I looked back at Moon and Shadow who were a few steps behind me. I wanted them to give me their advice, but instead they looked to me for the answer. I took a step back and opened the door, hoping I wasn’t making a huge mistake.

“What do you want?” My voice was strained as I spoke. I was afraid Cain was going to try his same spiel on me about running away from the council and what not.

Cain looked at the ground, almost shrinking as he entered my subconscious. He stopped moving and turned to me. “I have come to the realization that I will never be a father to you. I didn’t want to listen to you when you said it, but I understand it now. Your mother and I were not good parents to you.”

He looked at me, waiting for a response, but I didn’t say anything. He was right. Neither of them were good parents, but him saying it to me didn’t change it or the fact that I would never see him that way.

“I decided it would be best for me to get out of your life,” Cain continued. “I have caused you more harm than good, and it’s time for me to make it up to you.”

I knitted my eyebrows together. “What are you talking about? You’re locked up right now. You should even be able to use magic right now. How are you here?”

Cain chuckled, but it seemed like it was more from nerves than anything else. “You never really had me under restraint. Your werewolf friends did a great job, and any normal sorcerer would be restrained in a cell like that. But I’m not a normal sorcerer, and neither are you. When I realized I couldn’t restrain you, I figured it was best to go along with you so I could keep an eye on you.”

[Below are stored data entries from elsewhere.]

/-- Reissues an access; an LDFE's address is resolved again, and one that names no place any more gives a trap that is
due. -/
def reissueAcc (s : State) (tk tid base : Nat) (r : Reissue) (note : BitVec 128 × List Owe) (i : Instr) : State :=
  match s.team tk with
  | none => s
  | some t =>
    let at_ (n : Nat) : Except Nat (Nat × Nat) := match spadResolve s t r.addr n false false with
      | .ok (.phys g p _) => .ok (g, p)
      | .ok _ => .error 1
      | .error e => .error e
    let place : Except Nat (Nat × Nat) := match i with
      | .ldfe sz .. => at_ (feBytes sz)
      | .lds k .. => if bitsOf r.kind 2 1 = 1 then at_ (ldsBytes k) else .ok (0, 0)
      | _ => .ok (0, 0)
    match place with
    | .error sub => setDue s tid 0x0A sub r.word
    | .ok own =>
      match accOfInstr s t r own i with
      | none => s
      | some (kind, n, dst) =>
        let id := reissueId base r i
        let dropped := bitsOf r.kind 1 1 == 1
        let dstP := match i with
          | .expn _ pb => if pb = 7 then none else some pb.toNat
          | _ => none
        let a : Access :=
          { Access.blank tid tk t.launch (base + seqStep * 19 + r.kind / 2048 / 2 ^ 15) kind r.word with
            va := r.addr, size := n, data := if kind.isLdfe then 0 else BitVec.ofNat 128 r.data, dst := if dropped then dst.map fun _ => 999 else dst,
            dstP := if dropped then none else dstP, parts := reissueParts kind r.addr n (bitsOf r.kind 4 2),
            poisoned := bitsOf r.kind 3 1 == 1 && !kind.reads, got := note.1, owed := note.2 }
        let s := (s.setAcc id a).updThread tid fun t => { t with kept := t.kept.filter fun x => !a.dst.contains x.1 }
        match kind with
        | .expn => reowe (s.updTeam tk fun t =>
            { t with expq := t.expq ++ [⟨id, r.addr, 0, bitsOf r.kind 2 1 == 0 && t.expand.owed.contains r.addr⟩] }) tk
        | _ => s

/-- What an entry of class 3 gives a thread to carry again. -/
def heldOfReissue (r : Reissue) : Held :=
  let i := match decodeWord r.word with
    | .ok i => i
    | .error _ => .nop
  ⟨r.data % 2 ^ 64, if bitsOf r.kind 1 1 = 1 then some (r.data / 2 ^ 64) else none,
    if bitsOf r.kind 2 1 = 1 then waitOfInstr r.addr i else none, r.word, r.kind / 2048 % 4⟩

/-- A thread carries it again, at its own level or at one of its trap levels. -/
def carry (t : Thread) (lvl : Nat) (h : Held) : Thread :=
  if lvl = 0 then { t with held := t.held ++ [h] }
  else if lvl = 1 then { t with trap := { t.trap with held := t.trap.held ++ [h] } }
  else { t with outer := { t.outer with held := t.outer.held ++ [h] } }

/-- Reissues one entry of a thread (R83). -/
def reissueOne (s : State) (tk tid base k : Nat) (r : Reissue) (note : BitVec 128 × List Owe) : State :=
  if bitsOf r.kind 6 2 = 1 then setDue s tid (r.data % 65536) (r.data / 65536 % 65536) r.word
  else if bitsOf r.kind 6 2 = 3 then s.updThread tid fun t => carry t (bitsOf r.kind 4 2) (heldOfReissue r)
  else
    match decodeWord r.word with
    | .error _ => s
    | .ok i =>
      match bitsOf r.kind 6 2, waitOfInstr r.addr i with
      | 2, some w =>
        let s := s.updThread tid fun t =>
          { t with kept := t.kept.filter fun x => w ≠ .pop (match w with
                     | .pop q _ => q
                     | _ => 0) x.1,
                   status := .parked w, parkedAt := base + k, parkWord := r.word,
                   fall := if bitsOf r.kind 2 1 = 1 then some (BitVec.ofNat 32 r.data) else none }
        if w = .exit then s
        else s.setAcc (reissueId base r i) (Access.blank tid tk (((s.team tk).map (·.launch)).getD 0) 0 (.await w.acquires) r.word)
      | _, _ => reissueAcc s tk tid base r note i

end Sys2Proof.Machine
end

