-- ==== Sys2Proof/Machine/Inval.lean ====
section
/-! DEFINITION. Invalidations and revocations (spec 07 R180, R189, 08 R202, 12 R286). -/
namespace Sys2Proof.Machine

/-! ## TLBINVC (R115, R286) -/

/-- TLBINVC and its fields. -/
def invGo (v : DWord) : Bool := v.getLsbD 63
/-- What TLBINVC stores of a value written, without GO. -/
def invFields (v : DWord) : DWord := BitVec.ofNat 64 (fld v 32 16 * 2 ^ 32 + fld v 16 2 * 2 ^ 16 + fld v 0 16)

/-- Who must acknowledge: every die that is not absent, and every link port that is ready. -/
def invReceivers (s : State) : List Nat :=
  (List.range 8).filter (dieUp s) ++ ((List.range 32).filter fun p => (s.port p).ready).map (8 + ·)

/-- A write to TLBINVC whose KIND is `kind`: with GO, the request is broadcast; while GO reads 1, nothing starts. -/
def writeInval (s : State) (d kind : Nat) (v : DWord) : State :=
  let x := s.die d
  if fld v 16 2 ≠ kind ∨ (invGo x.tlbinvc ∧ invGo v) then s
  else if !invGo v then
    s.setDie d { x with tlbinvc := invFields v ||| (x.tlbinvc &&& 0x8000000000000000#64) }
  else
    let r := invReceivers s
    s.setDie d { x with
      tlbinvc := invFields v ||| 0x8000000000000000#64
      inval := some { kind := kind, ctx := fld v 0 16, va := fld x.tlbinva 12 45 * 4096, count := fld v 32 16 + 1,
                      toReach := r, toAck := [] } }

def execTlbInvalidatePages (die : Nat) (v : DWord) (s : State) : Host.Outcome State Fault Refusal :=
  .next (atPort s die (.tlbInvalidatePages die v) fun s => writeInval s die 0 v)
def execTlbInvalidateContext (die : Nat) (v : DWord) (s : State) : Host.Outcome State Fault Refusal :=
  .next (atPort s die (.tlbInvalidateContext die v) fun s => writeInval s die 1 v)
def execTlbInvalidateAll (die : Nat) (v : DWord) (s : State) : Host.Outcome State Fault Refusal :=
  .next (atPort s die (.tlbInvalidateAll die v) fun s => writeInval s die 2 v)

/-- The invalidation covers n bytes from an address of a context (R115). -/
def Inval.covers (i : Inval) (ctx va n : Nat) : Bool :=
  match i.kind with
  | 0 => ctx == i.ctx && va % 2 ^ 57 < i.va + 4096 * i.count && i.va < va % 2 ^ 57 + n
  | 1 => ctx == i.ctx
  | _ => true

/-- Latent copies of a die's L1s whose records hold a covered page (R202). -/
def coveredCopies (d : Nat) (i : Inval) : Sec → List LCopy
  | .latent _ copies => copies.filter fun c => c.num < 1024 && dieOf c.num == d && c.pages.any fun p => i.covers p.1 (4096 * p.2) 4096
  | _ => []

/-- These merge early (R202), unless something that the merge needs stands still (R317). -/
def surrender (s : State) (d : Nat) (i : Inval) : State :=
  s.dir.foldl (fun s e => (coveredCopies d i e.2).foldl (fun s c =>
    if mergeStill s e.1 c.num then s else flushHome (doEarlyMerge s e.1 c.num) e.1) s) s

/-- The walk-cache entry stands on the path to a covered page (R286). -/
def Inval.coversTable (i : Inval) (x : WalkEnt) : Bool :=
  i.covers x.ctx (x.region * 2 ^ (leafLog x.lvl + 9)) (2 ^ (leafLog x.lvl + 9))

/-- An access of a die that was translated under a dropped entry and is neither complete nor parked: a write-back of a stash
sector, which keeps the place that its fill found, or a multicast request held in a merge (R286 step 3); or a latent copy that could
not merge yet (R202, R309, R317). -/
def stillUnder (s : State) (d : Nat) (i : Inval) : Bool :=
  (s.accs.any fun a => dieOf a.2.core == d && !accParked s d a.1 && (match a.2.kind with
    | .stashWb .. => a.2.parts.any fun p => i.covers (a.2.ctx s) p.va 64
    | _ => false)) ||
  ((s.die d).merges.any fun m => m.2.pages.any fun p => i.covers (((s.launch m.2.launch).map (·.actx)).getD 0) (4096 * p) 4096) ||
  s.dir.any fun e => !(coveredCopies d i e.2).isEmpty

/-- A receiver drops its translations and replicas, and its latent copies (R286, R180, R202). -/
def receiveInval (s : State) (d : Nat) (i : Inval) : State :=
  let ctxOf (l : Nat) : Nat := ((s.launch l).map (·.actx)).getD i.ctx
  let s := s.updDie d fun x =>
    { x with tlb := x.tlb.filter fun t => !i.covers t.ctx t.va t.size,
             walkc := x.walkc.filter fun w => !i.coversTable w,
             replicas := x.replicas.filter fun r => !i.covers (ctxOf r.launch) (4096 * r.page) 4096 }
  let out (c : Core) : Core := { c with tlb := c.tlb.filter fun t => !i.covers t.ctx t.va t.size }
  surrender { s with cores := s.cores.map fun c => if dieOf c.1 = d then (c.1, out c.2) else c } d i

/-- INVALIDATION_REQUEST: a die or link port receives the request of die `src`, acts on it and, once what it must wait for is
done, acknowledges. -/
def execInvalidationRequest (src receiver : Nat) (s : State) : Host.Outcome State Fault Refusal :=
  .next (match (s.die src).inval with
    | none => s
    | some i =>
      if !i.toReach.contains receiver ∨ (receiver < 8 ∧ !dieGo s receiver) ∨ s.hubStopped then s
      else
        let s := if receiver < 8 then receiveInval s receiver i else s
        if receiver < 8 && stillUnder s receiver i then settle s else
        let i' : Inval := { i with toReach := i.toReach.filter (· != receiver), toAck := i.toAck ++ [receiver] }
        settle (s.updDie src fun x => { x with inval := some i' }))

/-- A receiver that has answered; GO reads 0 once every one has. -/
def countAck (s : State) (src receiver : Nat) : State :=
  match (s.die src).inval with
  | none => s
  | some i =>
    let i := { i with toReach := i.toReach.filter (· != receiver), toAck := i.toAck.filter (· != receiver) }
    s.updDie src fun x =>
      if i.toReach.isEmpty && i.toAck.isEmpty then { x with inval := none, tlbinvc := invFields x.tlbinvc }
      else { x with inval := some i }

/-- INVALIDATION_ACK: the acknowledgement reaches the initiator. -/
def execInvalidationAck (src receiver : Nat) (s : State) : Host.Outcome State Fault Refusal :=
  .next (match (s.die src).inval with
    | none => s
    | some i => if !i.toAck.contains receiver ∨ !dieGo s src then s else countAck s src receiver)

/-! ## EXPREVOKE (R189) -/

/-- The range of an export entry: first die-physical address and bytes. -/
def exportRange (s : State) (d idx : Nat) : State × Option (Nat × Nat) :=
  let b := (s.die d).exptbase
  if tableSize b ≤ idx then (s, none)
  else
    let r := readPhys s d (tableBase b + 32 * idx) 32
    (r.1, r.2.map fun bs => (ofLe ((bs.drop 16).take 8), ofLe ((bs.drop 8).take 8)))

/-- A cache of another die holds the sector. -/
def heldAway (d : Nat) : Sec → Bool
  | .shared hs => hs.any fun h => dieOf h.num != d
  | .excl h | .modified h _ => dieOf h.num != d
  | .latent _ cs => cs.any fun c => c.num ≥ 1024 || dieOf c.num != d

/-- A sector lies in a range of a die. -/
def inRange (d : Nat) (r : Nat × Nat) (k : Nat) : Bool :=
  let lo := 2 ^ 38 * d + r.1
  lo < 64 * k + 64 && 64 * k < lo + r.2 && 64 * k / 2 ^ 38 == d

/-- A non-coherent copy of an importer goes home, behind a develop of its sector (R197). -/
def recallNc (s : State) (d g k : Nat) : State :=
  let w := waitAt s k (.revokeComplete d)
  if w.2 then w.1 else ncWriteBack w.1 g k none

/-- Non-coherent copies of a range of a die that the cores of other dies hold: core and sector. -/
def ncAway (s : State) (d : Nat) (r : Nat × Nat) : List (Nat × Nat) :=
  (s.cores.filter fun c => dieOf c.1 != d).flatMap fun c => (c.2.nc.filter fun x => inRange d r x.1).map fun x => (c.1, x.1)

/-- The hub writes back and invalidates what importers hold of a range of a die, their non-coherent copies and replicas among
it, and develops every latent sector of the range (R189 step 3, R204). What a die holds whose clock is stopped stays until it runs
again (R317). -/
def recallRange (s : State) (d : Nat) (r : Nat × Nat) : State :=
  let s := s.dir.foldl (fun s e =>
    if !inRange d r e.1 then s
    else
      match e.2 with
      | .latent .. => startDevelop s e.1
      | c => if heldAway d c && !keyWaits s d (64 * e.1) then toHome s e.1 else s) s
  let s := (ncAway s d r).foldl (fun s x =>
    if clockStopped s (dieOf x.1) || keyWaits s (dieOf x.1) (64 * x.2) then s else recallNc s d x.1 x.2) s
  let out (x : Die) : Die := { x with replicas := x.replicas.filter fun y => !inRange d r y.key }
  { s with dies := s.dies.map fun y => if y.1 = d || y.2.stopped then y else (y.1, out y.2) }

/-- A develop of the range is still under way, or a die that stands still holds something of it yet. -/
def recalling (s : State) (d : Nat) (r : Nat × Nat) : Bool :=
  (s.devs.any fun v => inRange d r v.1) || (s.dir.any fun e => inRange d r e.1 && heldAway d e.2) || !(ncAway s d r).isEmpty ||
  s.dies.any fun y => y.1 != d && y.2.replicas.any fun x => inRange d r x.key

/-- Every die and core drops its translations into the exporter (R189 step 2). -/
def dropPeer (s : State) (d : Nat) : State :=
  let out (l : List Tlb) : List Tlb := l.filter fun t => !(fld t.pte 56 1 == 1 && fld t.pte 52 4 == d)
  { s with dies := s.dies.map fun y => (y.1, { y.2 with tlb := out y.2.tlb }),
           cores := s.cores.map fun y => (y.1, { y.2 with tlb := out y.2.tlb }) }

/-- A write to EXPREVOKE with GO: every die drops its translations into the exporter, and the range is recalled. Later
accesses meet the entry as system software has left it (R188). -/
def writeRevoke (s : State) (d : Nat) (v : DWord) : State :=
  let x := s.die d
  let go := 0x8000000000000000#64
  if x.exprevoke.getLsbD 63 ∧ v.getLsbD 63 then s
  else if !v.getLsbD 63 then
    s.setDie d { x with exprevoke := BitVec.ofNat 64 (fld v 0 16) ||| (x.exprevoke &&& go) }
  else
    let s := dropPeer (s.setDie d { x with exprevoke := BitVec.ofNat 64 (fld v 0 16) ||| go }) d
    let r := exportRange s d (fld v 0 16)
    let s := r.1.updDie d fun x => { x with revoke := r.2 }
    match r.2 with
    | none => s
    | some x => settle (recallRange s d x)

def execExprevoke (die : Nat) (v : DWord) (s : State) : Host.Outcome State Fault Refusal :=
  .next (atPort s die (.exprevoke die v) fun s => writeRevoke s die v)

/-- REVOKE_COMPLETE: what importers have taken since is recalled as well; once nothing of the range develops, no access that
passed the check is still on its way, and GO reads 0. -/
def execRevokeComplete (die : Nat) (s : State) : Host.Outcome State Fault Refusal :=
  .next (
    let x := s.die die
    if !x.exprevoke.getLsbD 63 ∨ !dieGo s die then s
    else
      let s := match x.revoke with
        | none => s
        | some r => recallRange s die r
      if x.revoke.any (recalling s die ·) then settle s
      else settle (s.updDie die fun x => { x with exprevoke := x.exprevoke &&& 0xFFFF#64, revoke := none }))

end Sys2Proof.Machine
end

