-- ==== Sys2Proof/Machine/Core.lean ====
section
/-! DEFINITION. The machine as the host runs it. -/

def Sys2Proof.core : Host.Core := { State := Sys2Proof.Machine.State, Fault := Sys2Proof.Machine.Fault, Refusal := Sys2Proof.Machine.Refusal, step := Sys2Proof.Machine.step, reset := Sys2Proof.Machine.State.reset }
end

I didn’t know what to say. Knowing Cain could have been a threat, waiting around the corner this entire time sent a shiver down my spine. Once again, it showed me how naive I was when it came to magic.

“Anyway, I won’t bother you for much longer. I just wanted to come say goodbye. Freya and I are leaving together. We’re going to get out of your life and get our second chance. I hope you can understand our actions, and please don’t look for us. You won’t replace us, and it’ll just be a waste of your resources. I promise I will leave you to live your own life and won’t try to interfere anymore.”

I stared at Cain and knew what he was saying was true. He was no longer going to be a threat to me, but I didn’t know how I felt about it. I knew I didn’t want anything to do with him, but hearing he was going to just give up on me, hurt in a way I didn’t expect it to.

“You’re leaving? Just like that?”

Cain stepped forward, and I flinched as he approached. “I know I can change the things that I’ve done to you, but I’m hoping this helps.” He pressed a small glass bottle into my hand.

I looked down at it, feeling the cool, smooth glass against my skin. I looked back at Cain. “What is this?”

“It’s most of my magic. I don’t need it where I’m going, but you’ll need it to fight the council. Just open the bottle and breathe in the magic, and your body will absorb it.”

I stood there, slack- jawed, unsure of what to say to this. This couldn’t be real. Cain was trying to tear my life apart. Why would he just give me his magic?

“Good bye, Adira. I wish you luck with your ventures.” Cain turned out of my head, leaving me completely speechless.